Que le comique fasse sienne la lutte anti-esclavagiste, c’est une chose. Mais qu’il utilise insidieusement cette cause pour
stigmatiser le judaïsme et rallier ainsi, pêle-mêle, à son combat petits caïds de banlieue en mal d’identité, propalestiniens de circonstance et antisémites de tous bords, c’en est une autre. Les « Noirs », que les schèmes
monomaniaques de Dieudonné ont réduits à un groupe humain apatride dont la seule particularité est la couleur, n’ont
pas attendu celui-ci pour arracher leurs droits à la liberté et à la souveraineté quand il l’a fallu. Frantz Fanon doit se
retourner dans sa tombe. Les Palestiniens, qui viennent d’élire démocratiquement un successeur à Yasser Arafat, sont
en passe de pacifier leurs relations avec Israël et réaliser leur destin national. Amalgamante, simpliste et teintée de
préjugés racistes, la pensée de l’humoriste dénote une méconnaissance historique patente qui ne doit pas laisser
indifférent.
Les déclarations judéophobes de Dieudonné faites récemment à Alger me choquent profondément. Elles m’interpellent
en ma qualité de citoyen français et européen, originaire de Kabylie. L’humoriste français ignorait sans doute qu’il
foulait la terre d’un judaïsme millénaire, plongeant ses racines dans le socle punico-berbère antéislamique de cette
région. Pétri de clichés orientalistes marinés à la sauce Al-Qaïda « branche humoristique », il ne pouvait pas se douter
un instant que cette vieille terre de pluralisme et de syncrétisme religieux abrite la plus ancienne synagogue du monde et
l’une des pages d’histoire les plus glorieuses du christianisme : saint Augustin et son école de pensée.
Dieudonné doit savoir que ses anathèmes ne font pas l’unanimité en terre de ceux qu’il identifie à l’emporte-pièce
comme des « frères bougnoules », y compris dans la mouvance arabiste.
La réalité empirique offre parfois d’agréables surprises, qui ont le louable mérite de tailler en brèche les thèses
dogmatiques développées ici et là dans de nombreuses chapelles « bien-pensantes » de la République.
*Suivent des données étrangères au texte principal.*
/-- An edge with TMS = 1 brings Test-Logic-Reset one edge nearer, and does not leave it. -/
theorem edgesToReset_tapNext_true (q : Tap) : edgesToReset (tapNext q true) = edgesToReset q - 1 := by
  cases q <;> rfl

theorem edgesToReset_eq_zero_iff (q : Tap) : edgesToReset q = 0 ↔ q = .testLogicReset := by
  cases q <;> decide

theorem tapWalk_replicate_true_iff (q : Tap) (n : Nat) :
    tapWalk q (List.replicate n true) = .testLogicReset ↔ edgesToReset q ≤ n := by
  induction n generalizing q with
  | zero => simp [tapWalk, edgesToReset_eq_zero_iff]
  | succ n ih =>
    rw [List.replicate_succ, tapWalk, ih, edgesToReset_tapNext_true]
    omega

/-- A state that an edge keeps is kept by any number of such edges. -/
theorem tapWalk_replicate_of_fixed {q : Tap} {tms : Bool} (h : tapNext q tms = q) (n : Nat) :
    tapWalk q (List.replicate n tms) = q := by
  induction n with
  | zero => rfl
  | succ n ih => rw [List.replicate_succ, tapWalk, h, ih]

/-- Settles O7: TMS = 1 by induction on the number of edges, the shift states as fixed points of TMS = 0. -/
theorem tapNextProperties : Obligations.TapNextProperties := by
  have stay {q : Tap} (h : tapNext q false = q) (n : Nat) (path : List Bool) :
      tapWalk q (List.replicate n false ++ path) = tapWalk q path := by
    rw [tapWalk_append, tapWalk_replicate_of_fixed h]
  refine ⟨tapWalk_replicate_true_iff, fun q => by cases q <;> decide, ⟨rfl, rfl, rfl⟩, ⟨rfl, rfl, rfl⟩,
    fun n => ⟨tapWalk_replicate_of_fixed rfl n, ?_, ?_, ?_⟩,
    fun n => ⟨tapWalk_replicate_of_fixed rfl n, ?_, ?_, ?_⟩, rfl, rfl⟩ <;>
  exact stay rfl n _

end Sys2Proof.Machine
end

section
/-! The TAP copy and the pin events (spec/10_state.md R28, R30): every micro-step, and so every step but the reset input, adds events
that lead a TAP controller from the block's view before to its view after. -/

namespace Sys2Proof.Machine

/-- From `s` to `t` pin events are only added, and a TAP controller that watches those goes from the block's view at `s` to its view
at `t`. -/
def EventsLead (s t : State) : Prop :=
  ∃ es, t.events = s.events ++ es ∧ watchAll (viewOf s) es = viewOf t

/-- States with the same events and the same view: what changes between them does not show at the pins. -/
theorem EventsLead.of_eq {s t : State} (he : t.events = s.events) (hv : viewOf t = viewOf s) : EventsLead s t :=
  ⟨[], by simp [he], hv.symm⟩

theorem EventsLead.trans {s t u : State} (hst : EventsLead s t) (htu : EventsLead t u) : EventsLead s u := by
  obtain ⟨es, hes, hs⟩ := hst
  obtain ⟨fs, hfs, ht⟩ := htu
  exact ⟨es ++ fs, by rw [hfs, hes, List.append_assoc], by rw [watchAll_append, hs, ht]⟩

theorem setLine_eventsLead (l : Line) (s : State) : EventsLead s (setLine l s) := by
  refine ⟨[.set l], ?_, ?_⟩
  · cases l <;> simp
  · cases l <;> cases h : s.outTck <;> simp [watchAll, watch, viewOf, wiresOf, h]

theorem clrLine_eventsLead (l : Line) (s : State) : EventsLead s (clrLine l s) := by
  refine ⟨[.clr l], ?_, ?_⟩ <;> cases l <;> simp [watchAll, watch, viewOf, wiresOf]

theorem writeLine_eventsLead (l : Line) (v : Bool) (s : State) : EventsLead s (writeLine l v s) := by
  cases v
  · exact clrLine_eventsLead l s
  · exact setLine_eventsLead l s

theorem sample_eventsLead (s : State) : EventsLead s (sample s).2 :=
  ⟨[.rd (tdoLevel s)], by simp [sample_eq], by simp [sample_eq, watchAll, watch, viewOf, wiresOf]⟩

theorem perform_eventsLead (m : MicroStep) (s : State) : EventsLead s (perform m s) := by
  cases m with
  | setLine l => exact setLine_eventsLead l s
  | clrLine l => exact clrLine_eventsLead l s
  | driveBit i => exact writeLine_eventsLead .tdi _ s
  | restoreTclk => exact writeLine_eventsLead .tdi _ s
  | scanTdo | sampleBit => exact (sample_eventsLead s).trans (.of_eq rfl rfl)
  | delayUs n => exact ⟨[.waitUs n], rfl, rfl⟩
  | delayMs n => exact ⟨[.waitMs n], rfl, rfl⟩
  | saveTclk | loadShift _ _ | countBit | storeResult => exact .of_eq rfl rfl

theorem performAll_eventsLead (ms : List MicroStep) (s : State) : EventsLead s (performAll ms s) := by
  induction ms generalizing s with
  | nil => exact .of_eq rfl rfl
  | cons m ms ih => exact (perform_eventsLead m s).trans (ih (perform m s))

theorem advanceBy_eventsLead (k : Nat) (s : State) : EventsLead s (advanceBy k s) :=
  (performAll_eventsLead (s.micro.take k) s).trans (.of_eq rfl rfl)

/-- Of the host's moves only the reset input shows in the block's view by itself; no move makes a pin event by itself. -/
theorem Moved.eventsLead {s u : State} (h : Moved s u) (hr : notReset s.hostQueue.head? = true) : EventsLead s u := by
  cases h with
  | reset e rest hq => simp [hq, notReset] at hr
  | none | read | ignored | refused | accepted => exact .of_eq rfl rfl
L’Afrique du
Nord n’est ni la « banlieue » de la France, ni ce « monde arabe » enturbanné de Delacroix et autres orientalistes de tout
poil avides d’exotisme.
Au terme de séjours que j’ai entrepris ces dernières années dans cette partie du globe, notamment en Algérie, j’ai eu
l’occasion de me rendre compte qu’il n’existait pas d’animosité avérée à l’égard des Juifs, sauf dans la mouvance araboislamiste pure et dure. En Kabylie, une région berbérophone contestataire, j’ai plutôt décelé un surprenant courant
philosioniste.
C’est précisément sur cette aire géographique, que j’ai sillonnée dans le cadre de recherches universitaires, que va
porter ici mon propos. Il ne prétend ni à l’exhaustivité ni à la vérité ultime. Il apporte toutefois un certain nombre de
pistes de réflexion utiles à la compréhension des recompositions multiformes plus globales qui affectent le monde.
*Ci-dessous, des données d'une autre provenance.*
/-- A term that some word, message or event of the manual stands for. Immediate bits of a vector word of which the word's
entry says nothing (those of VADD to VXOR, VABS, VNEG, VSEL, VCLMP, of the VMUL and VFMA families, of VMULW, VDOT, VSCL,
VPERM, VCMPR and VEXPD, and [11:0] of VLD, VST, VLDB, VLDG and VSTG) must be zero, as 07 R187 says of unused register
fields (the model's choice, log 59). -/
def Instr.wellFormed : Instr → Bool
  -- host messages: the term is the one its message belongs to
  | .queueCtlDrain m => m.sized && queueOp m ≠ 2
  | .queueCtlAbort m => m.sized && queueOp m = 2
  | .regRead m => m.sized && regReadInstr m = .regRead m
  | .eccStatRead m => m.sized && regReadInstr m = .eccStatRead m
  | .regWrite m => m.sized && regWriteInstr m = .regWrite m
  | .sourceCfgWrite m => m.sized && regWriteInstr m = .sourceCfgWrite m
  | .regionBind m => m.sized && regWriteInstr m = .regionBind m
  | .regionUnbind m => m.sized && regWriteInstr m = .regionUnbind m
  | .ingestCfgWrite m => m.sized && regWriteInstr m = .ingestCfgWrite m
  | .regionPolWrite m => m.sized && regWriteInstr m = .regionPolWrite m
  | .xcfgEnable m => m.sized && regWriteInstr m = .xcfgEnable m
  | .xcfgDisable m => m.sized && regWriteInstr m = .xcfgDisable m
  | .queueCfgWrite m => m.sized && regWriteInstr m = .queueCfgWrite m
  | .partTokensWrite m => m.sized && regWriteInstr m = .partTokensWrite m
  | .partIlvWrite m => m.sized && regWriteInstr m = .partIlvWrite m
  | .partInv m => m.sized && regWriteInstr m = .partInv m
  | .chanRetiredWrite m => m.sized && regWriteInstr m = .chanRetiredWrite m
  | .jrnlCfgWrite m => m.sized && regWriteInstr m = .jrnlCfgWrite m
  | .jrnlSelWrite m => m.sized && regWriteInstr m = .jrnlSelWrite m
  | .errInjWrite m => m.sized && regWriteInstr m = .errInjWrite m
  | .thermReasonWrite m => m.sized && regWriteInstr m = .thermReasonWrite m
  | .regionQuadsWrite m => m.sized && regWriteInstr m = .regionQuadsWrite m
  | .sourcePeriodWrite m => m.sized && regWriteInstr m = .sourcePeriodWrite m
  | .xperiodWrite m => m.sized && regWriteInstr m = .xperiodWrite m
  | .partPtbrWrite m => m.sized && regWriteInstr m = .partPtbrWrite m
  | .timeCfgWrite m => m.sized && regWriteInstr m = .timeCfgWrite m
  | .portEgrWrite m => m.sized && regWriteInstr m = .portEgrWrite m
  | .pairCfgWrite m => m.sized && regWriteInstr m = .pairCfgWrite m
  | .launch m | .nodeResume m | .nodeAbort m | .tokenAdd m => m.sized
  | .secLoad m => m.secCode 1
  | .secGetid m => m.secCode 2
  | .secQuote m => m.secCode 3
  | .secExtend m => m.secCode 4
  | .secKeyset m => m.secCode 5
  | .secKeydel m => m.secCode 6
  | .secChal m => m.secCode 7
  | .secUnlock m => m.secCode 8
  | .secSecure m => m.secCode 9
  | .secRetire m => m.secCode 10
  -- events: ranges the device has (01 R11, R27)
  | .hbmScrub _ c r => c.toNat < 160 && r.toNat < 1638400
  | .peerCopyWrite _ _ off bytes how => off.toNat + bytes.length ≤ 2 ^ 21 && (how.half.isNone || bytes.length = 1)
  | .thermalCut r _ => 1 ≤ r.toNat && r.toNat ≤ 4
  | .flitReplay l | .linkRetrain l | .linkRetrainFail l =>
    match l with
    | .mesh r | .dieToDie r => r.toNat < 10
    | .fabric p => p.toNat < 24
  | .tokenAddApply | .secCommandFinish | .partTokenRefill | .partInvComplete | .dispatchDecision
  | .launchCycle | .sectionLoadFailure | .deadlineExpiry | .stopCycle | .checkpointSaveEnd
  | .resumeCycle | .completionRecordWrite | .teardownComplete | .segmentStart | .segmentRetire
  | .dWordLand | .matrixCommandDone | .freezeWatchdog | .latchedDelivery | .leaseGrant | .leaseRunEnd
  | .boostDecision _ _ | .boostExpiry | .bandIdleGate | .bandWakeComplete | .powerSample _ _ _ _
  | .powerPredicateClear | .freezeDutyStep | .clockStep | .clockGlideEnd | .hardLimitExceeded _
  | .hardLimitRecovery _ | .packagePowerOn | .sourceTick _ _ _ | .trackingRelock | .frameBoundary
  | .realignResume _ _ | .sourceMissing | .sourcePresent | .frozenEntry | .flimitExpiry
  | .streamPacketReceive _ _ | .ingestHalfComplete | .ptpMessageReceive _ _ _ _ _ | .streamPortLinkLoss
  | .egrDepart | .xwrApply | .xrdCompute | .oqEntryArrive | .oqCreditReturn | .copyStart
  | .copyComplete | .copyFailure | .bcanAck | .walkComplete | .translationFault
  | .pairRecordCompare _ | .pairLinkLoss | .hostLinkRetrain | .debugPortAccess _ _ | .waittResume | .hostLinkDown
  | .streamPortLinkUp | .packagePowerLoss | .ptpMessageTransmit _ _ | .pairCopyReceive _ _ _
  | .pairPreemptionReceive _ _ _ => true
  -- S words
  | .add _ _ _ | .sub _ _ _ | .mul _ _ _ | .mulh _ _ _ | .mulhn _ _ _ | .div _ _ _ | .divn _ _ _ | .rem _ _ _
  | .remn _ _ _ | .and _ _ _ | .or _ _ _ | .xor _ _ _ | .andn _ _ _ | .shl _ _ _ | .shr _ _ _ | .sar _ _ _
  | .min _ _ _ | .max _ _ _ | .clz _ _ | .popc _ _ | .sel _ _ _ _ => true
  | .ceq d _ _ | .cne d _ _ | .clt d _ _ | .cle d _ _ | .cltn d _ _ | .clen d _ _ => isQ d
  | .qand d a b | .qor d a b => isQ d && isQ a && isQ b
  | .qnot d a => isQ d && isQ a
  | .kset d _ _ | .kpack d _ => isK d
  | .kunpk _ a => isK a
  | .kadd d a b | .ksub d a b => isK d && isK a && isK b
  | .kcmp d a b => isQ d && isK a && isK b
  | .ksplit _ a b _ | .kpfx _ a b => isK a && isK b
  | .lds _ _ _ _ | .sts _ _ _ _ | .ltset _ _ _ | .aadd _ _ _ _ | .amin _ _ _ _ | .amax _ _ _ _ | .axch _ _ _ _ => true
  | .ldsK _ a _ _ | .stsK _ a _ _ | .aaddK _ a _ _ | .aminK _ a _ _ | .amaxK _ a _ _ | .axchK _ a _ _ => isK a
  | .acas d _ _ _ => d.toNat % 2 = 0
  | .acasK d a _ _ => d.toNat % 2 = 0 && isK a
  | .tadd _ _ _ | .ttake _ _ _ | .twait _ _ _ | .tread _ _ => true
  | .gbar t => t.toNat < 5
  | .fnc s => s.toNat < 6
  | .seg d a _ => 1 ≤ d.toNat && d.toNat ≤ 3 && a.toNat ≤ 24
  | .fmtq _ => true
  | .qdep _ c => (1 ≤ c.toNat && c.toNat ≤ 4) || (8 ≤ c.toNat && c.toNat ≤ 19)
  | .qflsh _ c => 1 ≤ c.toNat && c.toNat ≤ 4
  | .time _ | .waitt _ => true
  | .pwrq d => 1 ≤ d.toNat && d.toNat ≤ 7
  | .lnch _ _ _ | .ncmt | .ncmtEnd | .trap _ | .csrr _ _ | .csrw _ _ | .eret | .brk _ | .nop => true
  | .addi _ _ _ | .andi _ _ _ | .ori _ _ _ | .xori _ _ _ => true
  | .shli _ _ i | .shri _ _ i | .sari _ _ i => i.toNat < 64
  | .ceqi d _ _ | .clti d _ _ | .cltni d _ _ => isQ d
  | .liz _ _ | .lis _ _ | .lic _ _ | .pbr _ _ | .pbrLo _ _ | .pbrr _ _ | .pbrrLo _ _ | .br _ _ _ | .brl _ _ _ => true
  | .loop _ _ _ a => a ≠ 0
  -- D words (09 R226)
  | .tld w | .tst w | .tldr w | .tstr w | .tgr w | .tbc w | .bcpy w => w.pairOk
  | .gth w | .sct w | .scta w | .rgth w => w.tokensOk
  | .fill w | .bstat w | .ingt w | .xrd w => w.pairOk && w.se = 0
  | .egr w | .xwr w => w.pairOk && w.de = 0
  | .bcan w => w.pairOk && w.se = 0 && w.de = 0 && w.dp = 0
  | .dnop w => w.pairOk && w.se = 0 && w.sp = 0 && w.de = 0 && w.dp = 0 && w.cls = 0
  -- VA
  | .vadd w | .vsub w | .vmin w | .vmax w => (tyInt w.ty || tyFlt w.ty) && w.vc = 0 && w.imm = 0
  | .vabs w | .vneg w => (tyInt w.ty || tyFlt w.ty) && w.vb = 0 && w.vc = 0 && w.imm = 0
  | .vand w | .vor w | .vxor w => tyAny w.ty && w.vc = 0 && w.imm = 0
  | .vshl w | .vshr w | .vsar w =>
    tyInt w.ty && w.vc = 0 && (if w.immf 15 15 = 0 then w.imm = 0 else w.immf 14 5 = 0 && w.vb = 0)
  | .vcmp w =>
    (tyInt w.ty || tyFlt w.ty) && w.vc = 0 && w.vd.toNat < 16 && w.immf 15 3 = 0 && w.immf 2 0 ≠ 7 &&
      (w.immf 2 0 ≠ 6 || tyFlt w.ty)
  | .vsel w => tyAny w.ty && w.vc.toNat < 16 && w.imm = 0
  | .vclmp w => (tyInt w.ty || tyFlt w.ty) && w.imm = 0
  | .vcvt w => w.convOk && w.immf 8 8 = 0 && w.vc = 0
  | .vwid w =>
    w.convOk && w.immf 8 8 = 0 && w.vc = 0 &&
      (tyWidth w.ty = 2 * tyWidth w.src && groupOk w.vd 2 || tyWidth w.ty = 4 * tyWidth w.src && groupOk w.vd 4)
  | .vnar w =>
    w.convOk && w.vc = 0 && (w.immf 8 8 = 0 || tyInt w.ty && tyInt w.src) &&
      (tyWidth w.src = 2 * tyWidth w.ty && groupOk w.va 2 || tyWidth w.src = 4 * tyWidth w.ty && groupOk w.va 4)
  -- VM
  | .vmul w => (tyInt w.ty || tyFlt w.ty) && w.vc = 0 && w.imm = 0
  | .vfma w | .vfms w | .vfnma w => (tyInt w.ty || tyFlt w.ty) && w.imm = 0
  | .vmulh w => tyInt w.ty && w.vc = 0 && w.imm = 0
  | .vmulw w =>
    (tyInt w.ty && tyWidth w.ty ≠ 32 || w.ty.toNat = 10 || w.ty.toNat = 11) && groupOk w.vd 2 && w.vc = 0 && w.imm = 0
  | .vdot w => [1, 2, 5, 6, 8, 9, 10, 11].contains w.ty.toNat && w.imm = 0
  | .vscl w => tyFlt w.ty && w.vc = 0 && w.imm = 0
  | .vqnt w => w.convOk && w.immf 8 8 = 0 && tyFlt w.src && [1, 8, 9, 13].contains w.ty.toNat
  -- VX
  | .vperm w => tyAny w.ty && (tyWidth w.ty = 16 || tyWidth w.ty = 32) && w.imm = 0
  | .vshuf w => tyAny w.ty && w.vc = 0 && w.immf 15 4 = 0 && w.immf 3 0 < 6 && (w.immf 3 0 < 4 || w.vb = 0)
  | .vrot w => tyAny w.ty && w.vb = 0 && w.vc = 0 && w.immf 15 10 = 0
  | .vbc w => tyAny w.ty && w.vb = 0 && w.vc = 0 && w.immf 15 10 = 0 && w.immf 9 0 < tyCount w.ty
  | .vred w | .vscan w =>
    tyAny w.ty && w.vb = 0 && w.vc = 0 && w.immf 15 3 = 0 && w.immf 2 0 < 6 &&
      (3 ≤ w.immf 2 0 || tyInt w.ty || tyFlt w.ty)
  | .vsfn w => tyFlt w.ty && w.vb = 0 && w.vc = 0 && w.immf 15 3 = 0 && w.immf 2 0 < 6
  | .vrng w =>
    w.va = 0 && w.vc = 0 && w.vb.toNat < 8 && w.immf 15 2 = 0 &&
      (match w.immf 1 0 with
       | 0 => tyInt w.ty
       | 1 => tyAny w.ty && w.vd.toNat < 16
       | 2 => w.ty = 12
       | _ => false)
  | .vsiev w =>
    tyAny w.ty && w.immf 15 7 = 0 &&
      (1 ≤ w.immf 3 2 || w.vb = 0) && (2 ≤ w.immf 3 2 || w.vc = 0) && (3 ≤ w.immf 3 2 || w.vd = 0)
  | .vsdrn w =>
    tyAny w.ty && w.immf 15 8 = 0 && w.va = 0 && w.vb = 0 && w.vc = 0 && w.mask = 0 && w.vd.toNat + 1 + w.immf 3 2 ≤ 63
  | .vcnt w => tyInt w.ty && w.vb = 0 && w.vc = 0 && w.immf 15 2 = 0 && w.immf 1 0 < 3
  | .vcmpr w | .vexpd w => tyAny w.ty && w.vb = 0 && w.vc.toNat < 16 && w.mask = 0 && w.imm = 0
  | .vidx w => tyInt w.ty && w.va = 0 && w.vb = 0 && w.vc = 0
  | .vksrt w =>
    w.ty = 7 && w.vc = 0 && w.immf 15 1 = 0 &&
      (if w.immf 0 0 = 0 then w.vd.toNat + 1 ≤ 63 else w.va.toNat % 2 = 0 && w.vd.toNat + 2 ≤ 63)
  -- VL
  | .vld w | .vst w | .vldb w => tyAny w.ty && w.vlOk && w.vc = 0
  | .vldg w | .vstg w => tyAny w.ty && w.vlOk && (tyWidth w.ty = 16 || tyWidth w.ty = 32)
  | .oqp w => w.ty = 0 && w.va = 0 && w.vb = 0 && w.vc = 0 && w.immf 15 2 = 0 && w.mask = 0
  | .oqg w => w.ty = 0 && w.va = 0 && w.vb = 0 && w.vc = 0 && w.immf 15 2 = 0
  | .vlendLend w =>
    w.ty = 0 && w.vd = 0 && w.va = 0 && w.vb = 0 && w.vc = 0 && w.mask = 0 && w.immf 15 3 = 0 && w.immf 2 2 = 0
  | .vlendRet w =>
    w.ty = 0 && w.vd = 0 && w.va = 0 && w.vb = 0 && w.vc = 0 && w.mask = 0 && w.immf 15 3 = 0 && w.immf 2 2 = 1
  -- MC and CT
  | .mlease w => w.tokensOk && w.opf 18 6 = 0 && w.opf 3 0 ≠ 0
  | .mrel w | .mswp w => w.tokensOk && w.opnd = 0
  | .mshape w => w.tokensOk && w.opf 18 12 = 0 && w.opf 3 0 ≠ 0
  | .mldw w | .mmul w | .mdrn w => w.tileOk
  | .mzacc w | .mocr w => w.tokensOk && w.opf 6 0 = 0 && w.opf 18 10 = 0
  | .mchk w => w.tokensOk && w.opf 6 0 = 0 && w.opf 18 13 = 0
  | .mbst w => w.tokensOk && w.opf 18 16 = 0 && w.opf 15 0 ≠ 0
  | .cnop w =>
    w.gc = 0 && w.ga = 0 && w.t0c = 0 && w.t0a = 0 && w.t1c = 0 && w.t1a = 0 && w.t2c = 0 && w.t2a = 0 && w.opnd = 0
  | .ctok w => w.tokensOk && w.ga ≠ 0 && w.opnd = 0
La formule « philosionisme kabyle » n’est pas mienne. Je l’ai empruntée à un ami journaliste, lequel, à l’issue d’une
passionnante enquête menée auprès d’un éventail représentatif de citoyens français originaires de Kabylie, a établi qu’il
existait un véritable élan de sympathie des Kabyles à l’égard des Juifs en général et du sionisme en particulier. Un
constat que je partage en grande partie, même s’il y a lieu d’y apporter quelques nuances ici et là.
Depuis l’indépendance algérienne acquise en 1962, la Kabylie est en proie à des soulèvements chroniques contre le
pouvoir central. Sa lutte acharnée pour son identité kabyle et l’instauration d’un État démocratique ouvert à la diversité
culturelle et cultuelle a conduit à l’émergence d’une élite politique moderniste et laïque mettant en cause
l’hégémonisme culturel arabo-musulman dans lequel s’est façonné l’État algérien. En Kabylie, on voue une méfiance
notable à l’égard de toutes les influences du « monde arabe ».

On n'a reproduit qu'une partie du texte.